In this study, we have investigated whether exome capture followed by sequencing provides sufficient information alone to reliably identify the rare, ENU-induced, de novo mutations in C57BL/6j mice. We generated exome datasets for 12 mutant mouse strains, including a matched technical and biological replicate dataset for one strain. We present methodology developed to identify both homozygous and heterozygous ENU-induced mutations and use this to identify 12 primary causative mutations and two disease-causing incidental mutations. We also reveal hundreds of potentially deleterious ENU mutations in first-generation (G1) mice that are immediately available for phenotypic and experimental analysis in their progeny. Our results demonstrate that exome sequencing provides highly reliable information which by itself is sufficient to identify ENU-induced mutations selected either by phenotype or by the nature of the gene that is mutated. These results provide an immediate source for thousands of new experimental models for understanding human diseases and establish a strategy that can be extended for identifying rare SNVs in outbred mice, humans and other species.

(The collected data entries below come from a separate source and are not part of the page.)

-- ==== Sys2Proof/Decode.lean ====
section
/-! DEFINITION. Decoding and encoding: lengths (R52), the decoder (R50, R56, written from the matrix of R58), and after
it the encoder (written from the table of R57, apart from the decoder). `decodeBytes` is the instruction table `ITAB`
together with the operand assembly of R53 to R55; it is total, and a byte the table leaves unassigned is the instruction
`invalid` (R59), the decode failure by name. -/

namespace Sys2Proof

/-- `Len(mode)`: the instruction length in bytes with the opcode, a function of the mode only (R52). -/
def Mode.len : Mode → Nat
  | .implicit => 1
  | .immediate => 2
  | .zeroPage => 2
  | .zeroPageIndexedX => 2
  | .zeroPageIndexedY => 2
  | .preIndexedIndirect => 2
  | .postIndexedIndirect => 2
  | .relative => 2
  | .absolute => 3
  | .absoluteIndexedX => 3
  | .absoluteIndexedY => 3
  | .indirect => 3
  | .invalid => 1

/-- The tag of a memory operand (R51). -/
def MemOperand.mode : MemOperand → Mode
  | .zp _ => .zeroPage
  | .zpx _ => .zeroPageIndexedX
  | .zpy _ => .zeroPageIndexedY
  | .abs _ => .absolute
  | .abx _ => .absoluteIndexedX
  | .aby _ => .absoluteIndexedY
  | .izx _ => .preIndexedIndirect
  | .izy _ => .postIndexedIndirect

/-- The tag of a read operand (R51). -/
def ReadOperand.mode : ReadOperand → Mode
  | .imm _ => .immediate
  | .mem m => m.mode

/-- The tag of a shift's operand; the accumulator form is Implicit (R76, R140). -/
def ShiftOperand.mode : ShiftOperand → Mode
  | .acc => .implicit
  | .mem m => m.mode

/-- The tag of a jump's operand (R51). -/
def JumpOperand.mode : JumpOperand → Mode
  | .abs _ => .absolute
  | .ind _ => .indirect

/-- The mode tag of an instruction (R51, R56). -/
def Instr.mode : Instr → Mode
  | .adc o => o.mode
  | .and o => o.mode
  | .asl o => o.mode
  | .bcc _ => .relative
  | .bcs _ => .relative
  | .beq _ => .relative
  | .bit m => m.mode
  | .bmi _ => .relative
  | .bne _ => .relative
  | .bpl _ => .relative
  | .brk => .implicit
  | .bvc _ => .relative
  | .bvs _ => .relative
  | .clc => .implicit
  | .cld => .implicit
  | .cli => .implicit
  | .clv => .implicit
  | .cmp o => o.mode
  | .cpx o => o.mode
  | .cpy o => o.mode
  | .dec m => m.mode
  | .dex => .implicit
  | .dey => .implicit
  | .eor o => o.mode
  | .inc m => m.mode
  | .inx => .implicit
  | .iny => .implicit
  | .jmp t => t.mode
  | .jsr _ => .absolute
  | .lda o => o.mode
  | .ldx o => o.mode
  | .ldy o => o.mode
  | .lsr o => o.mode
  | .nop => .implicit
  | .ora o => o.mode
  | .pha => .implicit
  | .php => .implicit
  | .pla => .implicit
  | .plp => .implicit
  | .rol o => o.mode
  | .ror o => o.mode
  | .rti => .implicit
  | .rts => .implicit
  | .sbc o => o.mode
  | .sec => .implicit
  | .sed => .implicit
  | .sei => .implicit
  | .sta m => m.mode
  | .stx m => m.mode
  | .sty m => m.mode
  | .tax => .implicit
  | .tay => .implicit
  | .tsx => .implicit
  | .txa => .implicit
  | .txs => .implicit
  | .tya => .implicit
  | .invalid _ => .invalid

/-- The length of an instruction in bytes (R52). -/
def Instr.len (i : Instr) : Nat := i.mode.len

/-- The instruction table with the operands put in: `op` is byte 0, `b1` and `b2` are the bytes after it (R50, R53, R54,
R55). One row per assigned byte of R58; every other byte has the tag Invalid (R59). An F1 instruction looks at neither
`b1` nor `b2`, an F2 instruction not at `b2`. The assignments are the parameter `ITAB` at its default (D1; log entry 6,
UNVERIFIED, unsafe). -/
def decodeBytes (op b1 b2 : Byte) : Instr :=
  match op with
  | 0x00 => .brk
  | 0x01 => .ora (.mem (.izx b1))
  | 0x05 => .ora (.mem (.zp b1))
  | 0x06 => .asl (.mem (.zp b1))
  | 0x08 => .php
  | 0x09 => .ora (.imm b1)
  | 0x0A => .asl .acc
  | 0x0D => .ora (.mem (.abs (joinBytes b2 b1)))
  | 0x0E => .asl (.mem (.abs (joinBytes b2 b1)))
  | 0x10 => .bpl b1
  | 0x11 => .ora (.mem (.izy b1))
  | 0x15 => .ora (.mem (.zpx b1))
  | 0x16 => .asl (.mem (.zpx b1))
  | 0x18 => .clc
  | 0x19 => .ora (.mem (.aby (joinBytes b2 b1)))
  | 0x1D => .ora (.mem (.abx (joinBytes b2 b1)))
  | 0x1E => .asl (.mem (.abx (joinBytes b2 b1)))
  | 0x20 => .jsr (joinBytes b2 b1)
  | 0x21 => .and (.mem (.izx b1))
  | 0x24 => .bit (.zp b1)
  | 0x25 => .and (.mem (.zp b1))
  | 0x26 => .rol (.mem (.zp b1))
  | 0x28 => .plp
  | 0x29 => .and (.imm b1)
  | 0x2A => .rol .acc
  | 0x2C => .bit (.abs (joinBytes b2 b1))
  | 0x2D => .and (.mem (.abs (joinBytes b2 b1)))
  | 0x2E => .rol (.mem (.abs (joinBytes b2 b1)))
  | 0x30 => .bmi b1
  | 0x31 => .and (.mem (.izy b1))
  | 0x35 => .and (.mem (.zpx b1))
  | 0x36 => .rol (.mem (.zpx b1))
  | 0x38 => .sec
  | 0x39 => .and (.mem (.aby (joinBytes b2 b1)))
  | 0x3D => .and (.mem (.abx (joinBytes b2 b1)))
  | 0x3E => .rol (.mem (.abx (joinBytes b2 b1)))
  | 0x40 => .rti
  | 0x41 => .eor (.mem (.izx b1))
  | 0x45 => .eor (.mem (.zp b1))
  | 0x46 => .lsr (.mem (.zp b1))
  | 0x48 => .pha
  | 0x49 => .eor (.imm b1)
  | 0x4A => .lsr .acc
  | 0x4C => .jmp (.abs (joinBytes b2 b1))
  | 0x4D => .eor (.mem (.abs (joinBytes b2 b1)))
  | 0x4E => .lsr (.mem (.abs (joinBytes b2 b1)))
  | 0x50 => .bvc b1
  | 0x51 => .eor (.mem (.izy b1))
  | 0x55 => .eor (.mem (.zpx b1))
  | 0x56 => .lsr (.mem (.zpx b1))
  | 0x58 => .cli
  | 0x59 => .eor (.mem (.aby (joinBytes b2 b1)))
  | 0x5D => .eor (.mem (.abx (joinBytes b2 b1)))
  | 0x5E => .lsr (.mem (.abx (joinBytes b2 b1)))
  | 0x60 => .rts
  | 0x61 => .adc (.mem (.izx b1))
  | 0x65 => .adc (.mem (.zp b1))
  | 0x66 => .ror (.mem (.zp b1))
  | 0x68 => .pla
  | 0x69 => .adc (.imm b1)
  | 0x6A => .ror .acc
  | 0x6C => .jmp (.ind (joinBytes b2 b1))
  | 0x6D => .adc (.mem (.abs (joinBytes b2 b1)))
  | 0x6E => .ror (.mem (.abs (joinBytes b2 b1)))
  | 0x70 => .bvs b1
  | 0x71 => .adc (.mem (.izy b1))
  | 0x75 => .adc (.mem (.zpx b1))
  | 0x76 => .ror (.mem (.zpx b1))
  | 0x78 => .sei
  | 0x79 => .adc (.mem (.aby (joinBytes b2 b1)))
  | 0x7D => .adc (.mem (.abx (joinBytes b2 b1)))
  | 0x7E => .ror (.mem (.abx (joinBytes b2 b1)))
  | 0x81 => .sta (.izx b1)
  | 0x84 => .sty (.zp b1)
  | 0x85 => .sta (.zp b1)
  | 0x86 => .stx (.zp b1)
  | 0x88 => .dey
  | 0x8A => .txa
  | 0x8C => .sty (.abs (joinBytes b2 b1))
  | 0x8D => .sta (.abs (joinBytes b2 b1))
  | 0x8E => .stx (.abs (joinBytes b2 b1))
  | 0x90 => .bcc b1
  | 0x91 => .sta (.izy b1)
  | 0x94 => .sty (.zpx b1)
  | 0x95 => .sta (.zpx b1)
  | 0x96 => .stx (.zpy b1)
  | 0x98 => .tya
  | 0x99 => .sta (.aby (joinBytes b2 b1))
  | 0x9A => .txs
  | 0x9D => .sta (.abx (joinBytes b2 b1))
  | 0xA0 => .ldy (.imm b1)
  | 0xA1 => .lda (.mem (.izx b1))
  | 0xA2 => .ldx (.imm b1)
  | 0xA4 => .ldy (.mem (.zp b1))
  | 0xA5 => .lda (.mem (.zp b1))
  | 0xA6 => .ldx (.mem (.zp b1))
  | 0xA8 => .tay
  | 0xA9 => .lda (.imm b1)
  | 0xAA => .tax
  | 0xAC => .ldy (.mem (.abs (joinBytes b2 b1)))
  | 0xAD => .lda (.mem (.abs (joinBytes b2 b1)))
  | 0xAE => .ldx (.mem (.abs (joinBytes b2 b1)))
  | 0xB0 => .bcs b1
  | 0xB1 => .lda (.mem (.izy b1))
  | 0xB4 => .ldy (.mem (.zpx b1))
  | 0xB5 => .lda (.mem (.zpx b1))
  | 0xB6 => .ldx (.mem (.zpy b1))
  | 0xB8 => .clv
  | 0xB9 => .lda (.mem (.aby (joinBytes b2 b1)))
  | 0xBA => .tsx
  | 0xBC => .ldy (.mem (.abx (joinBytes b2 b1)))
  | 0xBD => .lda (.mem (.abx (joinBytes b2 b1)))
  | 0xBE => .ldx (.mem (.aby (joinBytes b2 b1)))
  | 0xC0 => .cpy (.imm b1)
  | 0xC1 => .cmp (.mem (.izx b1))
  | 0xC4 => .cpy (.mem (.zp b1))
  | 0xC5 => .cmp (.mem (.zp b1))
  | 0xC6 => .dec (.zp b1)
  | 0xC8 => .iny
  | 0xC9 => .cmp (.imm b1)
  | 0xCA => .dex
  | 0xCC => .cpy (.mem (.abs (joinBytes b2 b1)))
  | 0xCD => .cmp (.mem (.abs (joinBytes b2 b1)))
  | 0xCE => .dec (.abs (joinBytes b2 b1))
  | 0xD0 => .bne b1
  | 0xD1 => .cmp (.mem (.izy b1))
  | 0xD5 => .cmp (.mem (.zpx b1))
  | 0xD6 => .dec (.zpx b1)
  | 0xD8 => .cld
  | 0xD9 => .cmp (.mem (.aby (joinBytes b2 b1)))
  | 0xDD => .cmp (.mem (.abx (joinBytes b2 b1)))
  | 0xDE => .dec (.abx (joinBytes b2 b1))
  | 0xE0 => .cpx (.imm b1)
  | 0xE1 => .sbc (.mem (.izx b1))
  | 0xE4 => .cpx (.mem (.zp b1))
  | 0xE5 => .sbc (.mem (.zp b1))
  | 0xE6 => .inc (.zp b1)
  | 0xE8 => .inx
  | 0xE9 => .sbc (.imm b1)
  | 0xEA => .nop
  | 0xEC => .cpx (.mem (.abs (joinBytes b2 b1)))
  | 0xED => .sbc (.mem (.abs (joinBytes b2 b1)))
  | 0xEE => .inc (.abs (joinBytes b2 b1))
  | 0xF0 => .beq b1
  | 0xF1 => .sbc (.mem (.izy b1))
  | 0xF5 => .sbc (.mem (.zpx b1))
  | 0xF6 => .inc (.zpx b1)
  | 0xF8 => .sed
  | 0xF9 => .sbc (.mem (.aby (joinBytes b2 b1)))
  | 0xFD => .sbc (.mem (.abx (joinBytes b2 b1)))
  | 0xFE => .inc (.abx (joinBytes b2 b1))
  | _ => .invalid op

/-- The mode an opcode byte binds, from byte 0 alone (R52, R56). -/
def opcodeMode (op : Byte) : Mode := (decodeBytes op 0 0).mode

/-- `Len` of an opcode byte's mode (R52). -/
def opcodeLen (op : Byte) : Nat := (opcodeMode op).len

/-- What the decoder answers on a list of bytes. -/
inductive Decoded where
  /-- The instruction the list begins with, and the bytes after it. -/
  | instr (i : Instr) (rest : List Byte)
  /-- The list ends before the last byte of the instruction with this opcode. -/
  | truncated (op : Byte)
  /-- The list is empty. -/
  | noBytes
  deriving DecidableEq, Repr

/-- Decoding any list of bytes, the opcode first, in ascending address order (R34, R50). -/
def decode : List Byte → Decoded
  | [] => .noBytes
  | op :: rest =>
    if rest.length + 1 < opcodeLen op then .truncated op
    else .instr (decodeBytes op (rest.getD 0 0) (rest.getD 1 0)) (rest.drop (opcodeLen op - 1))

/-- The instruction read from the bits `w` of a row of spec/opcode_table.json: bit 0 is the least significant bit of
the opcode byte, the operand bytes count on from it, and every bit from `nbits` up is 0. -/
def decodeTableWord (nbits w : Nat) : Option Instr :=
  let v := w % 2 ^ nbits
  match decode [BitVec.ofNat 8 v, BitVec.ofNat 8 (v / 256), BitVec.ofNat 8 (v / 65536)] with
  | .instr i _ => some i
  | .truncated _ => none
  | .noBytes => none

/-- The two operand bytes of a word, low byte first (R34, R54). -/
def wordBytes (w : Word) : List Byte := [loByte w, hiByte w]

/-- The operand bytes of a memory operand (R53, R54). -/
def MemOperand.bytes : MemOperand → List Byte
  | .zp b => [b]
  | .zpx b => [b]
  | .zpy b => [b]
  | .abs w => wordBytes w
  | .abx w => wordBytes w
  | .aby w => wordBytes w
  | .izx b => [b]
  | .izy b => [b]

/-- The operand bytes of a read operand (R53, R54). -/
def ReadOperand.bytes : ReadOperand → List Byte
  | .imm v => [v]
  | .mem m => m.bytes

/-- The operand bytes of a shift's operand. -/
def ShiftOperand.bytes : ShiftOperand → List Byte
  | .acc => []
  | .mem m => m.bytes

/-- The operand bytes of a jump's operand (R54). -/
def JumpOperand.bytes : JumpOperand → List Byte
  | .abs w => wordBytes w
  | .ind w => wordBytes w

/-- The bytes after the opcode (R50, R53, R54, R55). -/
def Instr.operandBytes : Instr → List Byte
  | .adc o => o.bytes
  | .and o => o.bytes
  | .asl o => o.bytes
  | .bcc off => [off]
  | .bcs off => [off]
  | .beq off => [off]
  | .bit m => m.bytes
  | .bmi off => [off]
  | .bne off => [off]
  | .bpl off => [off]
  | .brk => []
  | .bvc off => [off]
  | .bvs off => [off]
  | .clc => []
  | .cld => []
  | .cli => []
  | .clv => []
  | .cmp o => o.bytes
  | .cpx o => o.bytes
  | .cpy o => o.bytes
  | .dec m => m.bytes
  | .dex => []
  | .dey => []
  | .eor o => o.bytes
  | .inc m => m.bytes
  | .inx => []
  | .iny => []
  | .jmp t => t.bytes
  | .jsr w => wordBytes w
  | .lda o => o.bytes
  | .ldx o => o.bytes
  | .ldy o => o.bytes
  | .lsr o => o.bytes
  | .nop => []
  | .ora o => o.bytes
  | .pha => []
  | .php => []
  | .pla => []
  | .plp => []
  | .rol o => o.bytes
  | .ror o => o.bytes
  | .rti => []
  | .rts => []
  | .sbc o => o.bytes
  | .sec => []
  | .sed => []
  | .sei => []
  | .sta m => m.bytes
  | .stx m => m.bytes
  | .sty m => m.bytes
  | .tax => []
  | .tay => []
  | .tsx => []
  | .txa => []
  | .txs => []
  | .tya => []
  | .invalid _ => []

/-- The cell of one row of R57's table: its eight memory columns, and the one the operand's mode picks. -/
def MemOperand.opcodeAmong (zp zpx zpy abs abx aby izx izy : Option Byte) : MemOperand → Option Byte
  | .zp _ => zp
  | .zpx _ => zpx
  | .zpy _ => zpy
  | .abs _ => abs
  | .abx _ => abx
  | .aby _ => aby
  | .izx _ => izx
  | .izy _ => izy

3.1. Generation and detection of induced, de novo single-nucleotide variants
Many parallel mouse pedigrees, each segregating a different set of random, de novo mutations induced in the C57BL/6j genome by ENU were established using the breeding strategy shown in figure 1. Each pedigree was founded by two unrelated G1 mice conceived from male C57BL/6j mice that had been treated with three doses of ENU administered at 90 mg kg−1 to induce random point mutations in spermatogonial stem cells [2,10,11]. Based on published mutation rates [12–14], we estimated that each of these G1 animals would carry approximately one de novo SNV per Mb of the paternal genome, of which around 45 would result in a non-synonymous exonic mutation. Intercrossing of the G1 animals transmitted half of these mutations in heterozygous state to each of their second-generation (G2) offspring. Intercrossing the G2 animals subsequently transmitted approximately 94 per cent of the mutations to offspring, a subset of which was inherited in homozygous state in third-generation (G3) animals (figure 1).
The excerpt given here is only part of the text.